Michael S. Price, Esq. is a Florida Supreme Court Certified Circuit Civil Mediator, located at 1616 Jork Rd., Suite 102, Jacksonville, FL 32207; telephone (904) 396-4445; e-mail mprice@michaelpricelaw.com. Mr. Price focuses on tenant rights, leases, real estate, contracts, divorce, criminal law, and mediating disputes related to construction, leasing, foreclosure, property defects, binder deposits, probate, family owned property and disputes related to business, partnerships and shareholders.

Tenant's Rights

            1.         What is your experience in reviewing and negotiating leases?

            2.         Do you want to protect your personal assets from financial losses?

            3.         Do you know whether to form a corporation, limited liability company or other entity?

            4.         Do you want to generate only regular income from your business or also have the ability to sell your business for a multiple of your business’ income?

            5.         When you sell your business, do you want to continue to be personally liable for the new business owner’s financial obligations to the Landlord?

            6.         Do you want the ability to extend the lease term in case you want to continue or sell your business?

            7.         Do you want the Landlord to have the uncontrolled ability to charge expenses of the center to you?
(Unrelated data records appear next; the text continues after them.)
-- ==== Sys2Proof/Machine/Filter.lean ====
section
/-! DEFINITION. The filter chain: banks, the chain of a sample, local phasors, swaps and fades, resets and gaps, fast phasors and
channel detectors (R140-R165). -/
namespace Sys2Proof.Machine

/-! ## Banks (R150, R151) -/

/-- A coefficient bank: the shape, and the BAR0 offset its words lie at. -/
structure Bank where
  l1 : Nat
  d1 : Nat
  l2 : Nat
  d2 : Nat
  taps : Nat
  rank : Nat
  base : Nat
  deriving DecidableEq, Repr

/-- The word of the BAR0 windows at an offset. -/
def Dev.winWord (d : Dev) (o : Nat) : Nat := memLe d.win o 4

/-- Bank `b` of group `g`. -/
def Dev.bank (d : Dev) (g b : Nat) : Bank :=
  let base := 0x1400000 + 0x4000 * g + 0x2000 * b
  let s1 := d.winWord base
  let s2 := d.winWord (base + 4)
  let r := d.winWord (base + 8)
  { l1 := bits s1 0 11, d1 := bits s1 16 8, l2 := bits s2 0 11, d2 := bits s2 16 8, taps := bits r 0 3, rank := bits r 4 3, base := base }

/-- N of R143. -/
def Bank.n (b : Bank) : Nat := if b.taps = 0 then 1 else b.taps
/-- D of R142. -/
def Bank.d (b : Bank) : Nat := b.d1 * b.d2
/-- Twice G (R147). -/
def Bank.g2 (b : Bank) : Nat := (b.n - 1) + (b.l1 - 1) + b.d1 * (b.l2 - 1)
/-- G of R147. -/
def Bank.g (b : Bank) : Nat := b.g2 / 2
/-- Gr of R143. -/
def Bank.gr (b : Bank) : Nat := (b.n - 1) / 2
/-- The shape of a bank (R151). -/
def Bank.shape (b : Bank) : List Nat := [b.taps, b.rank, b.l1, b.d1, b.l2, b.d2]

/-- A word is a 24-bit value sign-extended to 32 bits. -/
def q22Ok (w : Nat) : Bool := let v := toInt 32 w; -8388608 ≤ v && v ≤ 8388607

/-- The words of a range are all zero. -/
def Dev.winZero (d : Dev) (o words : Nat) : Bool := (List.range words).all (fun i => d.winWord (o + 4 * i) == 0)

/-- Every field of a bank lies in the ranges of R150. -/
def Dev.bankOk (d : Dev) (b : Bank) : Bool :=
  let w (o : Nat) : Nat := d.winWord (b.base + o)
  let stage (v : Nat) : Bool := 1 ≤ bits v 0 11 && bits v 0 11 ≤ 1024 && 1 ≤ bits v 16 8 && bits v 11 5 == 0 && bits v 24 8 == 0
  stage (w 0) && stage (w 4) && (b.taps == 0 || b.taps == 3 || b.taps == 5 || b.taps == 7)
  && (if b.taps = 0 then b.rank == 0 else decide (b.rank < b.taps)) && bits (w 8) 3 1 == 0 && bits (w 8) 7 25 == 0 && w 0xC == 0
  && (List.range 16).all (fun i => q22Ok (w (0x10 + 4 * i)))
  && (List.range 8).all (fun j => fIsFinite (w (0x50 + 4 * j)) && !fIsZero (w (0x50 + 4 * j)))
  && d.winZero (b.base + 0x70) 36
  && (List.range ((b.l1 + 1) / 2)).all (fun i => q22Ok (w (0x100 + 4 * i)))
  && (List.range ((b.l2 + 1) / 2)).all (fun i => q22Ok (w (0x900 + 4 * i)))
  && d.winZero (b.base + 0x1100) 960

/-- The coefficients of a stage: word i of a symmetric filter of length `l` (R145). -/
def Dev.coeffs (d : Dev) (base l : Nat) : List Int :=
  (List.range l).map (fun i => toInt 32 (d.winWord (base + 4 * (if 2 * i < l then i else l - 1 - i))))

/-- The unit of channel `j`, and its calibration. -/
def Dev.unit (d : Dev) (b : Bank) (j : Nat) : Nat := d.winWord (b.base + 0x50 + 4 * j)
def Dev.cal (d : Dev) (b : Bank) (j : Nat) : Int × Int := (toInt 32 (d.winWord (b.base + 0x10 + 8 * j)), toInt 32 (d.winWord (b.base + 0x14 + 8 * j)))

/-! ## Groups -/

/-- Group `g`. -/
def Dev.fgroup (d : Dev) (g : Nat) : FltGroup := (lookup g d.flt.groups).getD {}

/-- Replace a group. -/
def Dev.putFgroup (g : Nat) (x : FltGroup) (d : Dev) : Dev := { d with flt := { d.flt with groups := insertKey g x d.flt.groups } }

/-- The source of a group: the enabled kind 2 entry whose sv_slot is `g` (R140). -/
def Dev.groupSrc (d : Dev) (g : Nat) : Option (Nat × Ent) :=
  d.str.working.find? (fun p => p.2.on && p.2.kind == 2 && p.2.svSlot == g)

/-- The active bank of a group. -/
def Dev.activeBank (d : Dev) (g : Nat) : Bank := d.bank g (d.get (FLT_GRP_CTRL_bank g))

/-- The bank that the detectors use: the new one during a fade (R154). -/
def Dev.detBank (d : Dev) (g : Nat) : Bank :=
  if (d.fgroup g).fade.isSome then d.bank g (1 - d.get (FLT_GRP_CTRL_bank g)) else d.activeBank g

/-- The lane of a group is bound (R140). -/
def Dev.fltBound (d : Dev) (g : Nat) : Bool := g / 2 < d.get BND_FOLIO_CNT_flt

/-- RATE of R151. -/
def rateBad (b : Bank) (e : Ent) : Bool :=
  e.rate ≤ 0 || e.svRate % natOf e.rate != 0 || b.d != e.svRate / natOf e.rate

/-- The check of a bank (R151), in the order of its table. `swap` gives the fade length and the bank in use for a swap; none at an
enable. -/
def fltCode (g b : Nat) (swap : Option SwapReq) (d : Dev) : Nat :=
  let k := d.bank g b
  let src := d.groupSrc g
  let long := match swap with | some r => decide (4096 < r.fade) | none => false
  let rate := match src with | some (_, e) => rateBad k e | none => false
  let shape := match swap with | some r => r.fade != 0 && k.shape != (d.activeBank g).shape | none => false
  let same := swap.isSome && b == d.get (FLT_GRP_CTRL_bank g)
  let fast := match src with | some (_, e) => d.flag (FLT_GRP_CTRL_fast_en g) && e.svRate % (4 * e.fnom) != 0 | none => false
  let ssb := match src with | some (_, e) => d.flag (FLT_GRP_CTRL_ssb_en g) && e.svRate < 4 * e.fnom * k.d1 | none => false
  if !d.bankOk k || long then 1
  else if rate then 2
  else if k.g2 % 2 = 1 then 3
  else if shape then 4
  else if same then 5
  else if src.isNone && swap.isNone then 6
  else if fast then 9
  else if ssb then 10
  else 0

/-! ## Integer stages (R142-R145) -/

/-- A number of saturations beside a value. -/
abbrev Sat := Int × Nat

/-- The accumulator saturates at 56 bits. -/
def sat56 (v : Int) : Sat :=
  if v < -36028797018963968 then (-36028797018963968, 1) else if 36028797018963967 < v then (36028797018963967, 1) else (v, 0)

/-- Narrowing: round to the nearest integer with ties to even after division by 2²², limited to 32 bits. -/
def nar (v : Int) : Sat :=
  let q := divHalfEven v 4194304
  if q < -2147483648 then (-2147483648, 1) else if 2147483647 < q then (2147483647, 1) else (q, 0)

/-- Σ h·x in the accumulator, then narrowed. -/
def macNar (hx : List (Int × Int)) : Sat :=
  let (a, s) := hx.foldl (fun (r : Sat) p => let (v, k) := sat56 (r.1 + p.1 * p.2); (v, r.2 + k)) (0, 0)
  let (q, k) := nar a
  (q, s + k)

/-- COS[p] and SIN[p] (R142). -/
def cosSin22 (p : Nat) : Int × Int :=
  let (c, s) := fxCosSin (2 * fxPi * p / 65536)
  (divHalfEven (c * 4194304) fxOne.toNat, divHalfEven (s * 4194304) fxOne.toNat)

/-- Insertion into ascending order. -/
def insertAsc (x : Int) : List Int → List Int
  | [] => [x]
  | y :: ys => if x ≤ y then x :: y :: ys else y :: insertAsc x ys

/-- Ascending order. -/
def sortAsc (xs : List Int) : List Int := xs.foldl (fun a x => insertAsc x a) []

/-- A list padded or cut to `n` entries. -/
def fitTo {α : Type} (n : Nat) (z : α) (xs : List α) : List α := xs.take n ++ List.replicate (n - xs.length) z

/-- What a chain makes of one sample: its new delay lines, the rank output, the demodulated sample, the outputs that fall due, and
the saturations. -/
structure ChainOut where
  st : ChainSt
  r : Int
  dm : CInt
  z : Option CInt := none
  y : Option CInt := none
  sat : Nat := 0
  deriving DecidableEq, Repr

/-- One stage on a history: real and imaginary separately. -/
def stage (h : List Int) (hist : List CInt) : CInt × Nat :=
  let hist := fitTo h.length {} hist
  let (r, s) := macNar (h.zip (hist.map CInt.re))
  let (i, t) := macNar (h.zip (hist.map CInt.im))
  (⟨r, i⟩, s + t)

/-- The chain of channel `j` on sample `n` with value `x` (R142, R143); `tr` is the time of sample n − Gr. -/
def chainStep (d : Dev) (b : Bank) (fnom n : Nat) (tr : Int) (j : Nat) (x : Int) (c : ChainSt) : ChainOut :=
  let win := fitTo b.n 0 (x :: c.rank)
  let r := (sortAsc win).getD b.rank 0
  let p := natOf (divHalfEven ((fnom : Int) * (tr % 1000000000) * 65536) 1000000000 % 65536)
  let (kr, ki) := d.cal b j
  let (co, si) := cosSin22 p
  let (ar, s1) := nar (r * kr)
  let (ai, s2) := nar (r * ki)
  let (dr, s3) := macNar [(ar, co), (ai, si)]
  let (di, s4) := macNar [(ai, co), (-ar, si)]
  let dm : CInt := ⟨dr, di⟩
  let h1 := fitTo b.l1 {} (dm :: c.h1)
  let st : ChainSt := { rank := win, h1 := h1, h2 := c.h2 }
  let o : ChainOut := { st := st, r := r, dm := dm, sat := s1 + s2 + s3 + s4 }
  if ((n : Int) - b.g) % b.d1 = 0 then
    let (z, s5) := stage (d.coeffs (b.base + 0x100) b.l1) h1
    let h2 := fitTo b.l2 {} (z :: c.h2)
    let o := { o with st := { st with h2 := h2 }, z := some z, sat := o.sat + s5 }
    if ((n : Int) - b.g) % b.d = 0 then
      let (y, s6) := stage (d.coeffs (b.base + 0x900) b.l2) h2
      { o with y := some y, sat := o.sat + s6 }
    else o
  else o

/-! ## Phasors (R146, R148) -/

/-- rn(√2), α, α² and rn(1/3). -/
def rnSqrt2 : Nat := 0x3FB504F3
def alpha1 : Nat × Nat := (0xBF000000, 0x3F5DB3D7)
def alpha2 : Nat × Nat := (0xBF000000, 0xBF5DB3D7)
def rnThird : Nat := 0x3EAAAAAB

/-- q_j of R146. -/
def Dev.qOf (d : Dev) (b : Bank) (j : Nat) : Nat := fMul (d.unit b j) rnSqrt2

/-- The phasor of an output. -/
def phasorOf (q : Nat) (y : CInt) : Nat × Nat := (fMul q (rnInt y.re), fMul q (rnInt y.im))

/-- The positive sequence of three phasors. -/
def posSeq (a b c : Nat × Nat) : Nat × Nat := cScale rnThird (cAdd (cAdd a (cMul alpha1 b)) (cMul alpha2 c))

/-- The eight phasors with their two sequences. -/
def withSequences (p : List (Nat × Nat)) : List (Nat × Nat) :=
  let g (i : Nat) := p.getD i (0, 0)
  p ++ [posSeq (g 0) (g 1) (g 2), posSeq (g 4) (g 5) (g 6)]

/-- A mask of the eight channels with the two sequence bits, each set while any of its components is. -/
def maskSequences (m : Nat) : Nat := m + b2n (bits m 0 3 != 0) * 256 + b2n (bits m 4 3 != 0) * 512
Michael S. Price, Esq. is a Florida Supreme Court Certified Circuit Civil Mediator, located at 1616 Jork Rd., Suite 102, Jacksonville, FL 32207; telephone (904) 396-4445; e-mail mprice@michaelpricelaw.com. Mr. Price focuses on tenant rights, leases, real estate, contracts, divorce, criminal law, and mediating disputes related to construction, leasing, foreclosure, property defects, binder deposits, probate, family owned property and disputes related to business, partnerships and shareholders.        

Monday, July 23, 2012


Commercial Tenant Lease Rights

            More and more small businesses are springing up. The businesses usually need to lease space. Existing businesses need to continue leasing. Commercial tenants are at a huge disadvantage and are at the Landlord’s mercy if the Tenants do not know their rights and options in negotiating a new lease or the terms of a lease extension.
            Entity and Guarantee: A lease is a contract as well as a conveyance of the right to occupy a leased space (the “Premises”). The Tenant should not be the individual. The individual or individuals owning the business should create a corporation, limited liability company or other entity to be the Tenant. The individual business owner should consult an attorney or accounting consultant (preferably a CPA) as to which type of entity to use. The purpose of having an entity as the Tenant is to prevent the individual from having personal liability for personal injury at the Premises, personal liability for business obligations, and personal liability for failure of the business to pay the lease rent and other financial obligations of the lease.
            Landlords typically require a personal guarantee for the lease rent and other financial obligations of the lease. By giving a personal guarantee, the individual gives up the protection and purpose of the corporate entity which was formed to be the Tenant. Do not agree to a personal guarantee.
            If you just need to have a location where the personal guarantee is a deal breaker, at least try to limit the personal guarantee. Try to limit the dollar amount of the guarantee, or try to limit the term of the guarantee. For example, if the term of the lease is five years, try to limit the guarantee to one year, or the equivalent of one year’s rent.
            Term:   Many business owners overlook the potential value of their business. Most business owners are focused on creating recurring income to support themselves. But, the real potential income is selling the business. Businesses are valued on the stream of income the business generates. For example, if a business generates $25,000.00 after all expenses, and the market for that type of business will attract buyers wanting a 15% return on their investment, then the business could be worth $166,667.
            If you want to preserve your ability to sell the business, the business needs to have the right to continue to occupy the Premises after the initial lease term. The lease should provide that the Tenant has the right or option to extend the lease term. The rent for the option term should be established in the initial lease, and not left to be determined later. The Tenant’s guarantee should not be extended into the option term, and should terminate if the business is sold. The Landlord reasonably can condition the assignment of the lease on obtaining a substitute guarantee from the individual(s) who own the entity buying the business and assuming the lease obligations.
            Other considerations:  Commercial leases typically are quite lengthy. To the untrained eye, it becomes a blur and confusing to read. In the budget for all businesses, there should be a line item for professional fees, such as legal and accounting. You can save a professional fee now, and pay dearly much more when a problem arises after you have signed a lease. An attorney experienced in these matters vastly increases the chances that the problem is detected and avoided in advance.  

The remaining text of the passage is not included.